# Venomous Experience Day



## PETERGIBBENS (Dec 10, 2007)

Hi everyone,

Over the past week I have posted over 100 photos showing some of the venomous snakes I am lucky enough to work with and keep and I think most of you quite liked them... well, now you have the chance to get up close and personal with these incredible animals too!

Please click the following link and read the "Venomous experience day" page for full details of what the day contains:
http://www.concretejunglepets.co.uk/page.php?name=services

As a one off special treat I am giving this entire days experience completely free to 2 people.
If you would like to try and win this memorable day it's very simple, just send me a PM and your name goes into the hat for a chance to win. One winner will be selected at random AND they can bring a friend, again at no cost at all. This is a very special one of a kind experience so if you'd like to get close to hundreds of species of venomous snake and invertebrate whilst learning about their care, venoms and much more then please do enter.

I will leave this open for 2 weeks from today to give the less regular users a fair chance to see the thread and enter then the winner will be announced. Competition is open to all over 18s just please make sure getting to Ramsgate, Kent is not an issue before entering. 
Again, please do make sure you read the above link so you can see just what's on offer, it'd be a shame for anyone to miss out and finally, good luck!
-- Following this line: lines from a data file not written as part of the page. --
-- ==== Sys2Proof/Machine/Step.lean ====
section
/-! DEFINITION. One step of the block: the command at the front of the queue, or, while none waits, the passing of time. -/

namespace Sys2Proof.Machine

/-- Take the command at the front of the queue and run it on the state with the queue's rest. On an empty queue a timer that
has run out is taken as its expiry; where none has, one millisecond passes (DESIGN CHOICE, log 1). -/
def step (s : State) : Host.Outcome State Fault Refusal :=
  match s.pending with
  | c :: rest => exec c { s with pending := rest }
  | [] =>
    match dueEvent s with
    | some e => exec e s
    | none => .next (advance s)

/-- The state with the command that a word spells by the table's bits at the front of its queue; unchanged where the word
spells none, which is every word, since no row of the table gives bits (log 2). -/
def State.withFetchWord (s : State) (nbits w : Nat) : State :=
  match decodeTableWord nbits w with
  | some c => { s with pending := c :: s.pending }
  | none => s

end Sys2Proof.Machine
end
Any questions or comments welcomed 

Pete


----------



## judy (Feb 12, 2009)

Great competion!!!!!
My entry has been sent!!!


----------



## DrChino (Aug 23, 2010)

Sounds amazing! Something I'd love to do.


----------



## nuggett5 (Sep 14, 2007)

looks great!!! my entry in:2thumb:


----------



## penfold (Sep 9, 2007)

can i have pickled onion and egg with my fish and chips?


----------



## PETERGIBBENS (Dec 10, 2007)

penfold said:


> can i have pickled onion and egg with my fish and chips?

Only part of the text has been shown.